-- ==== Sys2Proof/Laws/State.lean ====
section
/-! SUPPORT. What each named update of the state does to each field, one lemma a field, so that no later proof unfolds a record
update. -/

namespace Sys2Proof.Machine

variable (st : Status)

@[simp] theorem Status.accepted_busy : st.accepted.busy = true := rfl
@[simp] theorem Status.accepted_fault : st.accepted.fault = st.fault := rfl
@[simp] theorem Status.accepted_cause : st.accepted.cause = st.cause := rfl
@[simp] theorem Status.completed_busy : st.completed.busy = false := rfl
@[simp] theorem Status.completed_fault : st.completed.fault = st.fault := rfl
@[simp] theorem Status.completed_cause : st.completed.cause = st.cause := rfl
@[simp] theorem Status.faulted_busy (c : Cause) : (st.faulted c).busy = false := rfl
@[simp] theorem Status.faulted_fault (c : Cause) : (st.faulted c).fault = true := rfl
@[simp] theorem Status.faulted_cause (c : Cause) : (st.faulted c).cause = c := rfl

/-- Acceptance and completion together leave a STATUS with BUSY = 0 as it was (R200). -/
@[simp] theorem Status.completed_accepted (hb : st.busy = false) : st.accepted.completed = st := by
  cases st; simp_all [Status.accepted, Status.completed]

/-! Acceptance (R81) writes OPR, MLEN, RCNT and BUSY. -/

@[simp] theorem accept_h (op : Opcode) (len : Len) (s : State) : (accept op len s).h = s.h := rfl
@[simp] theorem accept_status (op : Opcode) (len : Len) (s : State) : (accept op len s).status = s.status.accepted := rfl
@[simp] theorem accept_phase (op : Opcode) (len : Len) (s : State) : (accept op len s).phase = s.phase := rfl
@[simp] theorem accept_pass (op : Opcode) (len : Len) (s : State) : (accept op len s).pass = s.pass := rfl
@[simp] theorem accept_bidx (op : Opcode) (len : Len) (s : State) : (accept op len s).bidx = s.bidx := rfl
@[simp] theorem accept_nblk (op : Opcode) (len : Len) (s : State) : (accept op len s).nblk = s.nblk := rfl
@[simp] theorem accept_t (op : Opcode) (len : Len) (s : State) : (accept op len s).t = s.t := rfl
@[simp] theorem accept_rcnt (op : Opcode) (len : Len) (s : State) : (accept op len s).rcnt = 0 := rfl
@[simp] theorem accept_lcnt (op : Opcode) (len : Len) (s : State) : (accept op len s).lcnt = s.lcnt := rfl
@[simp] theorem accept_opr (op : Opcode) (len : Len) (s : State) : (accept op len s).opr = op := rfl
@[simp] theorem accept_mlen (op : Opcode) (len : Len) (s : State) : (accept op len s).mlen = len := rfl
@[simp] theorem accept_work (op : Opcode) (len : Len) (s : State) : (accept op len s).work = s.work := rfl
@[simp] theorem accept_w (op : Opcode) (len : Len) (s : State) : (accept op len s).w = s.w := rfl
@[simp] theorem accept_blkb (op : Opcode) (len : Len) (s : State) : (accept op len s).blkb = s.blkb := rfl
@[simp] theorem accept_rst (op : Opcode) (len : Len) (s : State) : (accept op len s).rst = s.rst := rfl
@[simp] theorem accept_cmdQ (op : Opcode) (len : Len) (s : State) : (accept op len s).cmdQ = s.cmdQ := rfl
@[simp] theorem accept_plQ (op : Opcode) (len : Len) (s : State) : (accept op len s).plQ = s.plQ := rfl
@[simp] theorem accept_obs (op : Opcode) (len : Len) (s : State) : (accept op len s).obs = s.obs := rfl

/-! Fault entry (R234) writes STATUS and PHASE. -/

@[simp] theorem raise_h (c : Cause) (s : State) : (raise c s).h = s.h := rfl
@[simp] theorem raise_status (c : Cause) (s : State) : (raise c s).status = s.status.faulted c := rfl
@[simp] theorem raise_phase (c : Cause) (s : State) : (raise c s).phase = .halt := rfl
@[simp] theorem raise_pass (c : Cause) (s : State) : (raise c s).pass = s.pass := rfl
@[simp] theorem raise_bidx (c : Cause) (s : State) : (raise c s).bidx = s.bidx := rfl
@[simp] theorem raise_nblk (c : Cause) (s : State) : (raise c s).nblk = s.nblk := rfl
@[simp] theorem raise_t (c : Cause) (s : State) : (raise c s).t = s.t := rfl
@[simp] theorem raise_rcnt (c : Cause) (s : State) : (raise c s).rcnt = s.rcnt := rfl
@[simp] theorem raise_lcnt (c : Cause) (s : State) : (raise c s).lcnt = s.lcnt := rfl
@[simp] theorem raise_opr (c : Cause) (s : State) : (raise c s).opr = s.opr := rfl
@[simp] theorem raise_mlen (c : Cause) (s : State) : (raise c s).mlen = s.mlen := rfl
@[simp] theorem raise_work (c : Cause) (s : State) : (raise c s).work = s.work := rfl
@[simp] theorem raise_w (c : Cause) (s : State) : (raise c s).w = s.w := rfl
@[simp] theorem raise_blkb (c : Cause) (s : State) : (raise c s).blkb = s.blkb := rfl
@[simp] theorem raise_rst (c : Cause) (s : State) : (raise c s).rst = s.rst := rfl
@[simp] theorem raise_cmdQ (c : Cause) (s : State) : (raise c s).cmdQ = s.cmdQ := rfl
@[simp] theorem raise_plQ (c : Cause) (s : State) : (raise c s).plQ = s.plQ := rfl
@[simp] theorem raise_obs (c : Cause) (s : State) : (raise c s).obs = s.obs := rfl

/-! Loading IV writes H alone (R22 case 1). -/

@[simp] theorem loadIV_h (s : State) : (loadIV s).h = IV := rfl
@[simp] theorem loadIV_status (s : State) : (loadIV s).status = s.status := rfl
@[simp] theorem loadIV_phase (s : State) : (loadIV s).phase = s.phase := rfl
@[simp] theorem loadIV_pass (s : State) : (loadIV s).pass = s.pass := rfl
@[simp] theorem loadIV_bidx (s : State) : (loadIV s).bidx = s.bidx := rfl
@[simp] theorem loadIV_nblk (s : State) : (loadIV s).nblk = s.nblk := rfl
@[simp] theorem loadIV_t (s : State) : (loadIV s).t = s.t := rfl
@[simp] theorem loadIV_rcnt (s : State) : (loadIV s).rcnt = s.rcnt := rfl
@[simp] theorem loadIV_lcnt (s : State) : (loadIV s).lcnt = s.lcnt := rfl
@[simp] theorem loadIV_opr (s : State) : (loadIV s).opr = s.opr := rfl
@[simp] theorem loadIV_mlen (s : State) : (loadIV s).mlen = s.mlen := rfl
@[simp] theorem loadIV_work (s : State) : (loadIV s).work = s.work := rfl
@[simp] theorem loadIV_w (s : State) : (loadIV s).w = s.w := rfl
@[simp] theorem loadIV_blkb (s : State) : (loadIV s).blkb = s.blkb := rfl
@[simp] theorem loadIV_rst (s : State) : (loadIV s).rst = s.rst := rfl
@[simp] theorem loadIV_cmdQ (s : State) : (loadIV s).cmdQ = s.cmdQ := rfl
@[simp] theorem loadIV_plQ (s : State) : (loadIV s).plQ = s.plQ := rfl
@[simp] theorem loadIV_obs (s : State) : (loadIV s).obs = s.obs := rfl

/-! The add-back writes H alone (R22 case 2). -/

@[simp] theorem addBackH_h (s : State) : (addBackH s).h = addBack s.h s.work := rfl
@[simp] theorem addBackH_status (s : State) : (addBackH s).status = s.status := rfl
@[simp] theorem addBackH_phase (s : State) : (addBackH s).phase = s.phase := rfl
@[simp] theorem addBackH_pass (s : State) : (addBackH s).pass = s.pass := rfl
@[simp] theorem addBackH_bidx (s : State) : (addBackH s).bidx = s.bidx := rfl
@[simp] theorem addBackH_nblk (s : State) : (addBackH s).nblk = s.nblk := rfl
@[simp] theorem addBackH_t (s : State) : (addBackH s).t = s.t := rfl
@[simp] theorem addBackH_rcnt (s : State) : (addBackH s).rcnt = s.rcnt := rfl
@[simp] theorem addBackH_lcnt (s : State) : (addBackH s).lcnt = s.lcnt := rfl
@[simp] theorem addBackH_opr (s : State) : (addBackH s).opr = s.opr := rfl
@[simp] theorem addBackH_mlen (s : State) : (addBackH s).mlen = s.mlen := rfl
@[simp] theorem addBackH_work (s : State) : (addBackH s).work = s.work := rfl
@[simp] theorem addBackH_w (s : State) : (addBackH s).w = s.w := rfl
@[simp] theorem addBackH_blkb (s : State) : (addBackH s).blkb = s.blkb := rfl
@[simp] theorem addBackH_rst (s : State) : (addBackH s).rst = s.rst := rfl
@[simp] theorem addBackH_cmdQ (s : State) : (addBackH s).cmdQ = s.cmdQ := rfl
@[simp] theorem addBackH_plQ (s : State) : (addBackH s).plQ = s.plQ := rfl
@[simp] theorem addBackH_obs (s : State) : (addBackH s).obs = s.obs := rfl

/-! Completion writes BUSY and PHASE (R198). -/

@[simp] theorem complete_h (s : State) : (complete s).h = s.h := rfl
@[simp] theorem complete_status (s : State) : (complete s).status = s.status.completed := rfl
@[simp] theorem complete_phase (s : State) : (complete s).phase = .idle := rfl
@[simp] theorem complete_pass (s : State) : (complete s).pass = s.pass := rfl
@[simp] theorem complete_bidx (s : State) : (complete s).bidx = s.bidx := rfl
@[simp] theorem complete_nblk (s : State) : (complete s).nblk = s.nblk := rfl
@[simp] theorem complete_t (s : State) : (complete s).t = s.t := rfl
@[simp] theorem complete_rcnt (s : State) : (complete s).rcnt = s.rcnt := rfl
@[simp] theorem complete_lcnt (s : State) : (complete s).lcnt = s.lcnt := rfl
@[simp] theorem complete_opr (s : State) : (complete s).opr = s.opr := rfl
@[simp] theorem complete_mlen (s : State) : (complete s).mlen = s.mlen := rfl
@[simp] theorem complete_work (s : State) : (complete s).work = s.work := rfl
@[simp] theorem complete_w (s : State) : (complete s).w = s.w := rfl
@[simp] theorem complete_blkb (s : State) : (complete s).blkb = s.blkb := rfl
@[simp] theorem complete_rst (s : State) : (complete s).rst = s.rst := rfl
@[simp] theorem complete_cmdQ (s : State) : (complete s).cmdQ = s.cmdQ := rfl
@[simp] theorem complete_plQ (s : State) : (complete s).plQ = s.plQ := rfl
@[simp] theorem complete_obs (s : State) : (complete s).obs = s.obs := rfl

/-! The start of a LOAD phase writes PHASE, PASS, BIDX, NBLK and LCNT (R195). -/

@[simp] theorem enterLoad_h (p : Pass) (n N : Nat) (s : State) : (enterLoad p n N s).h = s.h := rfl
@[simp] theorem enterLoad_status (p : Pass) (n N : Nat) (s : State) : (enterLoad p n N s).status = s.status := rfl
@[simp] theorem enterLoad_phase (p : Pass) (n N : Nat) (s : State) : (enterLoad p n N s).phase = .load := rfl
@[simp] theorem enterLoad_pass (p : Pass) (n N : Nat) (s : State) : (enterLoad p n N s).pass = p := rfl
@[simp] theorem enterLoad_bidx (p : Pass) (n N : Nat) (s : State) : (enterLoad p n N s).bidx = n := rfl
@[simp] theorem enterLoad_nblk (p : Pass) (n N : Nat) (s : State) : (enterLoad p n N s).nblk = N := rfl
@[simp] theorem enterLoad_t (p : Pass) (n N : Nat) (s : State) : (enterLoad p n N s).t = s.t := rfl
@[simp] theorem enterLoad_rcnt (p : Pass) (n N : Nat) (s : State) : (enterLoad p n N s).rcnt = s.rcnt := rfl
@[simp] theorem enterLoad_lcnt (p : Pass) (n N : Nat) (s : State) : (enterLoad p n N s).lcnt = 0 := rfl
@[simp] theorem enterLoad_opr (p : Pass) (n N : Nat) (s : State) : (enterLoad p n N s).opr = s.opr := rfl
@[simp] theorem enterLoad_mlen (p : Pass) (n N : Nat) (s : State) : (enterLoad p n N s).mlen = s.mlen := rfl
@[simp] theorem enterLoad_work (p : Pass) (n N : Nat) (s : State) : (enterLoad p n N s).work = s.work := rfl
@[simp] theorem enterLoad_w (p : Pass) (n N : Nat) (s : State) : (enterLoad p n N s).w = s.w := rfl
@[simp] theorem enterLoad_blkb (p : Pass) (n N : Nat) (s : State) : (enterLoad p n N s).blkb = s.blkb := rfl
@[simp] theorem enterLoad_rst (p : Pass) (n N : Nat) (s : State) : (enterLoad p n N s).rst = s.rst := rfl
@[simp] theorem enterLoad_cmdQ (p : Pass) (n N : Nat) (s : State) : (enterLoad p n N s).cmdQ = s.cmdQ := rfl
@[simp] theorem enterLoad_plQ (p : Pass) (n N : Nat) (s : State) : (enterLoad p n N s).plQ = s.plQ := rfl
@[simp] theorem enterLoad_obs (p : Pass) (n N : Nat) (s : State) : (enterLoad p n N s).obs = s.obs := rfl

/-! Reset keeps what stands on the host's side of the ports (R261). -/

@[simp] theorem resetEdge_h (s : State) : (resetEdge s).h = State.reset.h := rfl
@[simp] theorem resetEdge_status (s : State) : (resetEdge s).status = State.reset.status := rfl
@[simp] theorem resetEdge_phase (s : State) : (resetEdge s).phase = State.reset.phase := rfl
@[simp] theorem resetEdge_pass (s : State) : (resetEdge s).pass = State.reset.pass := rfl
@[simp] theorem resetEdge_bidx (s : State) : (resetEdge s).bidx = State.reset.bidx := rfl
@[simp] theorem resetEdge_nblk (s : State) : (resetEdge s).nblk = State.reset.nblk := rfl
@[simp] theorem resetEdge_t (s : State) : (resetEdge s).t = State.reset.t := rfl
@[simp] theorem resetEdge_rcnt (s : State) : (resetEdge s).rcnt = State.reset.rcnt := rfl
@[simp] theorem resetEdge_lcnt (s : State) : (resetEdge s).lcnt = State.reset.lcnt := rfl
@[simp] theorem resetEdge_opr (s : State) : (resetEdge s).opr = State.reset.opr := rfl
@[simp] theorem resetEdge_mlen (s : State) : (resetEdge s).mlen = State.reset.mlen := rfl
@[simp] theorem resetEdge_work (s : State) : (resetEdge s).work = State.reset.work := rfl
@[simp] theorem resetEdge_w (s : State) : (resetEdge s).w = State.reset.w := rfl
@[simp] theorem resetEdge_blkb (s : State) : (resetEdge s).blkb = State.reset.blkb := rfl
@[simp] theorem resetEdge_rst (s : State) : (resetEdge s).rst = s.rst := rfl
@[simp] theorem resetEdge_cmdQ (s : State) : (resetEdge s).cmdQ = s.cmdQ := rfl
@[simp] theorem resetEdge_plQ (s : State) : (resetEdge s).plQ = s.plQ := rfl
@[simp] theorem resetEdge_obs (s : State) : (resetEdge s).obs = s.obs := rfl

/-! The SCHED row writes W, a..h, T and PHASE (R195). -/

@[simp] theorem schedStep_h (s : State) : (schedStep s).h = s.h := rfl
@[simp] theorem schedStep_status (s : State) : (schedStep s).status = s.status := rfl
@[simp] theorem schedStep_phase (s : State) : (schedStep s).phase = .round := rfl
@[simp] theorem schedStep_pass (s : State) : (schedStep s).pass = s.pass := rfl
@[simp] theorem schedStep_bidx (s : State) : (schedStep s).bidx = s.bidx := rfl
@[simp] theorem schedStep_nblk (s : State) : (schedStep s).nblk = s.nblk := rfl
@[simp] theorem schedStep_t (s : State) : (schedStep s).t = 0 := rfl
@[simp] theorem schedStep_rcnt (s : State) : (schedStep s).rcnt = s.rcnt := rfl
@[simp] theorem schedStep_lcnt (s : State) : (schedStep s).lcnt = s.lcnt := rfl
@[simp] theorem schedStep_opr (s : State) : (schedStep s).opr = s.opr := rfl
@[simp] theorem schedStep_mlen (s : State) : (schedStep s).mlen = s.mlen := rfl
@[simp] theorem schedStep_work (s : State) : (schedStep s).work = workOf s.h := rfl
@[simp] theorem schedStep_w (s : State) : (schedStep s).w = schedule s.blkw := rfl
@[simp] theorem schedStep_blkb (s : State) : (schedStep s).blkb = s.blkb := rfl
@[simp] theorem schedStep_rst (s : State) : (schedStep s).rst = s.rst := rfl
@[simp] theorem schedStep_cmdQ (s : State) : (schedStep s).cmdQ = s.cmdQ := rfl
@[simp] theorem schedStep_plQ (s : State) : (schedStep s).plQ = s.plQ := rfl
@[simp] theorem schedStep_obs (s : State) : (schedStep s).obs = s.obs := rfl

end Sys2Proof.Machine
end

+-------+

__Directions__.
Within the material above, show every line that includes "update".

__Exercise result__.
/-! SUPPORT. What each named update of the state does to each field, one lemma a field, so that no later proof unfolds a record
update. -/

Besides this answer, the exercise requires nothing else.